Lessons Learned from Therapy

horseluv3r

Tourist
I would like to share my experiences with a licensed therapist and their recommendations when it came to zoophilia. I realize that therapy can be expensive. Not every therapist would be accepting of zoophilia, even if they should be. I hope this this will be useful to anyone struggling with their sexuality and unable to talk to a good licensed therapist.

1. Zoophilia is a Valid Sexuality

The DSM-5 classifies zoosexuality as a paraphilia not otherwise specified. It is listed alongside other paraphilias that do not deserve mention alongside zoophilia. Many licensed therapists disagree with this classification and there have been discussions to remove zoosexuality as an example from the DSM unless it interferes with your ability to lead a healthy, active life. My own therapist notes that homosexuality was famously listed as a mental disorder in the DSM until 1974.

There is nothing wrong with you for being sexually attracted to animals.

Is it different? Yes. Everyone is different. Is it inherently harmful or abusive? No. Does it require you to feel shame and disgust? No. If you're in therapy as a zoophile, a lot of time may be devoted to overcoming this.

Society tells us that we are wrong. That we are bad. Illegal. Non-zoophiles will tell you to "get help" and "talk to a therapist" for your zoophilia. Guess what? Any real therapist will respond with support for you, not to try and change you. The harm from being a zoophile comes from the outside bigotry and hatred that we internalize into self-hatred and loathing. That's what a therapist would help you confront.

2. Community is Important

You are already on a zoophilia forum so you are already doing this. Finding other individuals to bond with, make friendships with, and share in your common interests is important. Humans naturally seek connection to others. Even if we are sexually attracted to non-humans it can still be important to find connection with other humans so we know that we are not alone. You are not the only one dealing with this sexuality. You are not isolated in your thoughts, desires, and fantasies.

Being able to freely connect and communicate with other zoophiles allows you to ground yourself within a supportive community. I encourage you to check out other web-sites, books, and podcasts that are pro-zoophile. I will not link them here, but feel free to PM me if you would like recommendations. In my own research I have found non-zoophilic authors that are supportive of zoophiles. It is incredibly validating to read about yourself in a hard cover book from a non-zoophile author stating that your sexuality is valid and not inherently abusive.

3. Ethical Zoophilia Requires Effort

This board does a good job of attempting to ban abusive pornography. On your own and within your own relationships, engaging in zoophilia requires you to be thoughtful. I cannot tell you what is abusive and is not. I cannot tell you when your partner is consenting and non-consenting. We can talk about examples, you can read the great how-to guides on this board, but at the end of the day, engaging in ethical zoophilia requires effort on your part.

I have gotten my (very non-zoo) therapist to laugh with me about size differences between myself and a mare. Certainly those kinds of interactions are perhaps very obviously ethical from a power and size difference viewpoint. Other interactions may not be so clearly defined. It is up to you to take responsibility to educate yourself and engage in activities with your partner in a respectful way.

4. Be Smart

Zoophilia is illegal in many parts of the world. Homosexuality is illegal in some parts of the world. Illegality does not equate with immorality, but it does necessitate you being aware of potential repercussions and safety measures you can take to protect yourself and your animal. The most devastating part of anti-zoophilia legislation is that it does not care about the well-being of your animal.
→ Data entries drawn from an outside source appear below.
/-- R281, R282, R287, R291 to R298, R313 to R315, R383, R415: ORD advances its chain and reports; REGION opens and closes a stream
slot; FENCE and WAITC join the fence list, a FENCE with the operations that it waits for; a copy of each lane goes to its channel,
counted in OCP; CPYWP emits WP, CPYWAIT reports at once or waits, CPYCAN cancels; PERFRD.TILE emits its counter; TRAP makes the
fault record. That TRAP makes one record for its firing, with the operand of its lowest lane (log entry 54), and that PERFRD.TILE,
CPYWP and ORD act as they execute (log entry 84), are the model's readings. -/
def Obligations.OrderingAndCopies : Prop :=
  ∀ (s : State) (fr : Firing) (f : Fields), s.issuing = some fr → Clean fr →
    let r := (s.issued).releaseOps fr
    let c := s.tile fr.tile
    let m := memTileOf fr.tile (xbits f.x 2 1)
    let k := xbits f.x 0 2
    let ch := (s.mtile m).chan k
    let allotted : Prop := (s.mtile m).chanAllot fr.ctx k = true
    let bare : Firing := { fr with ops := fr.ops.map fun o => o.map fun _ => .dn }
    let put (e : Fence) : State := r.onTile fr.tile fun c => { c with fences := c.fences ++ [e] }
    let copied (op : Nat) : State := (List.range fr.rl).foldl (fun s _ => counted s fr .ocp) { (s.issued).onMtile m (fun c => { c with
        cin := c.cin ++ (List.range fr.rl).map fun i =>
          { id := s.opno + i, firing := fr, f := f, op := op, jid := (s.jobOf fr).getD 0, lane := i, handle := 0 } }) with
      opno := s.opno + fr.rl }
    exec (.ord f) s = .next ((r.chainAdvance fr 0x97 f).emit fr f.d0 fr.lb (List.replicate fr.rl (some .dn)))
    ∧ (∀ w, One s fr → fr.handles = [] → c.opens = [] → (s.operand fr f 1 0).word = w → field w 37 27 = 0 → field w 0 32 ≠ 0 →
        s.isLive fr = true → s.frozenAt fr.tile fr.ctx = false → (∃ j < 8, (c.slot j).valid = false) →
        ∃ u j, j < 8 ∧ exec (.regionOpen f) s = .next u ∧ (u.tile fr.tile).opens = [] ∧ (u.tile fr.tile).slot j =
          { valid := true, ctx := fr.ctx, ch := xbits f.x 10 2, win := field w 32 5 + 1, nextj := 0, count := field w 0 32,
            base := word s fr f 0 0, stride := word s fr f 2 0, hits := (c.slot j).hits, misses := (c.slot j).misses, epoch := s.opno })
    ∧ (One s fr → fr.handles = [] → c.opens = [] → exec (.regionClose f) s = .next (((s.issued).onTile fr.tile fun c => { c with
        slots := c.slots.map fun p => if p.2.valid = true ∧ p.2.ctx = fr.ctx ∧ p.2.ch = xbits f.x 10 2 then
          (p.1, { p.2 with valid := false, lines := [] }) else p }).emit1 fr f.d1 0 .dn))
    ∧ exec (.waitc f) s = .next (put { firing := bare, f := f, waitc := true })
    ∧ (∀ x, s.frameOf fr = some x → exec (.fence f) s = .next (put { firing := bare, f := f, waitc := false, mem := (x.outl.filter fun e => decide (f.sub ≠ 0) || e.2 == .ocp || e.2 == .oto).map (·.1) }))
    ∧ exec (.cpyIn f) s = .next (copied 0xA0) ∧ exec (.cpyOut f) s = .next (copied 0xA0) ∧ exec (.cpym f) s = .next (copied 0xA1)
    ∧ (One s fr → fr.handles = [] → allotted →
        exec (.cpywp f) s = .next ((s.issued).emit1 fr f.d0 0 (.scal (BitVec.ofNat 64 ch.wp)))
        ∧ (let t := (word s fr f 0 0).toNat % 2 ^ 32
           (reached ch.wp t = false → (∀ w ∈ ch.waits, reached ch.wp w.2.2.1 = false) → ch.waits.length < 16 → ch.wq = [] → exec (.cpywait f) s = .next
             ((counted s.issued fr .ocp).onMtile m fun x => x.setChan k { x.chan k with waits := ch.waits ++ [(fr, f, t, 0)] }))
           ∧ (reached ch.wp t = true → ch.waits = [] → ch.wq = [] → ∃ u, exec (.cpywait f) s = .next u ∧ ((u.mtile m).chan k).waits = []
               ∧ ((u.frameOf fr).map (·.ocp)) = ((s.frameOf fr).map (·.ocp))))
        ∧ (∃ u, exec (.cpycan f) s = .next u ∧ ∀ y ∈ ((u.mtile m).chan k).copies, y.firing.ctx = fr.ctx →
            s.jobAt y.firing.tile fr.ctx = s.jobOf fr → y.cancel = true))
    ∧ exec (.perfrdTile f) s = .next (r.emit fr f.d0 fr.lb (List.replicate fr.rl (some (.scal (perfTile s fr (xbits f.x 0 4))))))
    ∧ (let d : FaultInfo := {
         cause := 0x10, tile := fr.tile, fi := fr.fi, w1 := placeWord fr.tile fr.ctx fr.fi fr.blk fr.ix 3 fr.lb, va := 0
         extra := word s fr f 0 0, defer := false, tcode := xbits f.x 0 12, mapv := s.version, time := s.clk }
       exec (.trapEnd f) s = .next { r with detected := r.detected ++ [d] }
       ∧ exec (.trapLog f) s = .next { r with detected := r.detected ++ [{ d with log := true, after := some ({ fr with ops := [] }, f.d1) }] })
Make no mistake - your animal will be mistreated if you are torn from their life. Impounded. Castrated. Locked in a kennel. Put down. It's devastating but important to think about. What you do to protect yourself is important, sure, but you also need to protect your animal. You have a moral obligation to think about their needs. Relating back to the third point, being ethical here requires effort. It doesn't mean you need to stop or hate yourself, it just means you should be smart and take proper precautions.
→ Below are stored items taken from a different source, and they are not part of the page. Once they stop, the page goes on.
-- ==== Sys2Proof/Tests/Slice0.lean ====
section
/-! SUPPORT. Tests: a word for every instruction laid out by hand from the encoding tables, ill-formed terms that are refused, the
worked examples of the manual, and for every statement with hypotheses a state and operands that meet them (`witness_<statement>_<which>`). -/

namespace Sys2Proof.Tests

set_option Elab.async false

open Sys2Proof Sys2Proof.Machine Sys2Proof.Spec

/-! ## Fixtures -/

/-- Fields with SUB, TY, X and an arity, both results to instruction 5. -/
def fld (sub : Nat) (ty : Ty) (x : Nat) (ar : Nat := 2) : Fields :=
  { sub := BitVec.ofNat 4 sub, ty := ty, ar := BitVec.ofNat 2 ar, kc := false, sl := 0, ck := 0, d0 := some { ix := 5, port := 0 },
    d1 := some { ix := 6, port := 1 }, x := BitVec.ofNat 12 x }
/-- A firing of tile 0 with one value on each lane of each port. -/
def firing (ops : List (List LVal)) : Firing := { placedFiring with ops := ops, rl := (ops.headD [.dn]).length }
/-- Tile 0 with a LIVE frame of a resident block, and a firing of it issued. -/
def at0 (fr : Firing) : State := { State.reset.withFetchWord 64 0 with issuing := some fr }
/-- A region of one quad of die 0. -/
def region0 : Region := {
  vreg := 0, die := 0, qx := 0, qy := 0, wm1 := 0, hm1 := 0, ctx := 0, nls := 1, isc := 4, active := true,
  cfgs := [{ iters := 4, next := 1, plcs := [] }, { iters := 2, next := 0x1FF, plcs := [] }] }
/-- A launch whose unit 0 runs in tile 0. -/
def launch0 : Launch := {
  queue := 0, entry := 0, jid := 1, card := [0, 0, 16, 0, 0, 0, 0, 0], cardVA := 0x4000, stage := .running,
  units := [(0, 1, 0)], unitNo := 1, dealt := 1 }
/-- The switch die with die 0 and memory die 8 READY, a job with a queue and a fault queue, a graph with a region, and a launch. -/
def sw0 : Switch := { ({} : Switch) with
  map := [(0, 1), (1, 0x00075300), (2, 1), (10, 1), (14, 1), (16, 0x0000000300000003), (96, 0x10101), (176, 0x10101), (288, 0x20041), (296, 0x4003FFFFFFFD),
    (297, 0x4003FFFFFFFD), (298, 0x4003FFFFFFFD), (299, 0x4003FFFFFFFD)]
  jobs := [(1, { valid := true, fq := 9 })]
  queues := [(0, { state := 1, kind := 0, jid := 1, base := 0x100 }), (9, { state := 1, kind := 1, jid := 1, base := 0x200 })]
  graphs := [(1, { jid := 1, img := 0, dir := [0], regions := [region0] })]
  launch := [launch0]
  boot := [(12, { state := 2 })] }
/-- A page of job 1 leased at memory die 8, readable, writable, executable, with atomics, at physical address 0. -/
def lease0 : LEnt := { size := 0, jid := 1, perm := 15, vpage := 0, w2 := 0, w3 := 0, lcnt := 1 }
/-- The module with a job that runs in tile 0, and a firing of its frame issued. -/
def world (fr : Firing) : State :=
  { at0 fr with sw := sw0, md := [(8, { lt := [(0, lease0)] })] }
/-- The same with nothing issued. -/
def idle : State := { world placedFiring with issuing := none }
/-- A change of tile 0. -/
def tile0 (s : State) (g : CTile → CTile) : State := s.onTile 0 g
/-- A handle of descriptor 0 of memory tile 32, held by tile 0. -/
def h0 : Word := mkHandle 32 0 0 0 0 0 false false false false
/-- A buffer of 4 rows of 4 elements of format FMT. -/
def shape (fmt : Nat) : Word := BitVec.ofNat 64 (3 + 3 * 2 ^ 13 + fmt * 2 ^ 26 + 16 * 2 ^ 32)
/-- Descriptor 0 of memory tile 32 with that shape, and with one more descriptor in granule 1. -/
def buffers (s : State) (x y : Desc) : State :=
  s.setMtile 32 { descs := [(0, x), (1, y)], dfifo := { fresh := 2 }, owned := [0, 1] }
/-- A buffer of context 0 held by tile 0. -/
def buf (fmt : Nat) (g : Nat := 0) : Desc := { shape := shape fmt, refs := 1, gran0 := g, state := 1 }
/-- A handle of descriptor 1. -/
def h1 : Word := mkHandle 32 1 0 0 1 0 false false false false
/-- An answer is the one that evaluation finds. -/
theorem ok_of {ε α : Type} [DecidableEq α] {x : Except ε α} {b : α}
    (h : (match x with | .ok c => decide (c = b) | .error _ => false) = true) : x = .ok b := by
  cases x with
  | error e => simp at h
  | ok c => simpa using h
/-- With one memory tile listed and no error there, no memory tile has an error. -/
theorem ue_only (s : State) (c : MTile) (h : s.mt = [(32, c)]) (e : c.ue = []) (k : Nat) : (s.mtile k).ue = [] := by
  simp only [State.mtile, AList.getD, h, AList.get?]
  split
  · exact e
  · split <;> rfl
/-- `Performs`, evaluated. -/
def performs (s : State) (n : Nat) (r : Req) (d pa : Nat) (e : LEnt) : Bool :=
  decide (s.net[n]? = some r ∧ r.src ≠ .outside ∧ r.held = false ∧ earlierSame s n r = false ∧ relWaits s r = false ∧ relFlush s r = none
      ∧ vaG r.piece.va = false ∧ vaHome r.piece.va ≠ 0x20)
    && decide (r.loc = none) && decide (r.part = none) && (match ownerOf s r.piece.va with | .ok (some x) => x == d | _ => false)
    && s.spokeOpen d r.piece.va r.id && (match leaseCheck s d r.jid r.piece.va r.piece.acc.need with | .ok p => decide (p = (pa, e)) | _ => false)
    && !pageFlips s d pa && nbits e.perm 4 1 == 0 && decide (Open s d pa)
/-- What evaluation finds of `Performs` holds. -/
theorem performs_of {s : State} {n : Nat} {r : Req} {d pa : Nat} {e : LEnt} (h : performs s n r d pa e = true) : Performs s n r d pa e := by
  simp only [performs, Bool.and_eq_true, decide_eq_true_eq, Bool.not_eq_true', beq_iff_eq] at h
  obtain ⟨⟨⟨⟨⟨⟨⟨⟨h1, h2⟩, h3⟩, h4⟩, ho⟩, h5⟩, h6⟩, h7⟩, h8⟩ := h
  refine ⟨h1, h2, h3, ?_, ho, ?_, h6, h7, h8⟩
  · split at h4
    · rename_i x hx; rw [hx, (by simpa using h4 : x = d)]
    · cases h4
  · split at h5
    · rename_i p hp; rw [hp, (by simpa using h5 : p = (pa, e))]
    · cases h5
/-- `Comes`, evaluated. -/
def comes (s : State) (n : Nat) (r : Req) (d pa : Nat) (e : LEnt) : Bool :=
  decide (s.net[n]? = some r ∧ r.src = .outside ∧ r.held = false ∧ earlierSame s n r = false ∧ r.loc = none ∧ r.part = none
      ∧ vaHome (homeVa r.piece.va) ≠ 0x20)
    && (match ownerOf s (homeVa r.piece.va) with | .ok (some x) => x == d | _ => false) && s.spokeOpen d r.piece.va r.id
    && (match leaseCheck s d r.jid (homeVa r.piece.va) .aw with | .ok p => decide (p = (pa, e)) | _ => false)
    && decide (pageFlips s d pa = false ∧ nbits e.perm 4 1 = 0 ∧ Open s d pa)
/-- What evaluation finds of `Comes` holds. -/
theorem comes_of {s : State} {n : Nat} {r : Req} {d pa : Nat} {e : LEnt} (h : comes s n r d pa e = true) : Comes s n r d pa e := by
  simp only [comes, Bool.and_eq_true, decide_eq_true_eq] at h
  obtain ⟨⟨⟨⟨⟨h1, h2, h3, h4, h5, h6, h7⟩, ho⟩, h8⟩, hl⟩, h9⟩ := h
  refine ⟨h1, h2, h3, h4, h5, h6, h7, ?_, h8, ?_, h9⟩
  · split at ho
    · rename_i x hx; rw [hx, (by simpa using ho : x = d)]
    · cases ho
  · split at hl
    · rename_i p hp; rw [hp, (by simpa using hl : p = (pa, e))]
    · cases hl
/-- A fact about both of two ports. -/
theorem all2 {P : Nat → Prop} {n : Nat} (e : n = 2) (x : P 0) (y : P 1) : ∀ q, q < n → P q := by
  subst e
  intro q h
  match q, h with
  | 0, _ => exact x
  | 1, _ => exact y
/-- The same for an error. -/
theorem err_of {ε α : Type} [DecidableEq ε] {x : Except ε α} {b : ε}
    (h : (match x with | .error c => decide (c = b) | .ok _ => false) = true) : x = .error b := by
  cases x with
  | ok e => simp at h
  | error c => simpa using h
/-- A word's instruction is the one that evaluation finds. -/
theorem ex_ok {w : Word} {i : Instr} (h : (match decode w with | .ok c => c == i | .error _ => false) = true) : decode w = .ok i := by
  split at h
  · rename_i c hc; rw [hc, (by simpa using h : c = i)]
  · cases h
/-- A word's fault is the one that evaluation finds. -/
theorem ex_err {w : Word} {e : BadWord} (h : (match decode w with | .ok _ => false | .error c => decide (c = e)) = true) : decode w = .error e := by
  split at h
  · cases h
  · rename_i c hc; rw [hc, (by simpa using h : c = e)]
/-- A step's next state is the one that evaluation finds. -/
theorem next_of {o : Host.Outcome State Machine.Fault Refusal} {t : State}
    (h : (match o with | .next u => decide (u = t) | _ => false) = true) : o = .next t := by
  cases o with
  | next u => rw [(by simpa using h : u = t)]
  | fault f => cases h
  | refused r => cases h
If anyone else has had positive experiences with therapy and would like to share what they have learned, please feel free to chime in.
 
Personally, I never mentioned my attraction to animals to my therapist. My issues were related to depression and anxiety in general, as well as my autism.

Would it have been better to mention it to her? Probably.

Did I think the risk was worth doing so? Sadly, no.

Thankfully though, the points you made here are all ones I've already known for a long while, so I probably wouldn't have gotten anything new out of it anyway.
 
A sincere "thank you!" for taking the time and effort to share this with us. I think it takes an incredible amount of bravery to bring this up with a therapist and I am very happy to hear that you have had a positive reaction.
 
It took over a year with regular sessions until I was brave enough to bring it up. I asked him to repeat his mandatory reporting requirements several times. I probably scared him! But the entire experience has been very positive.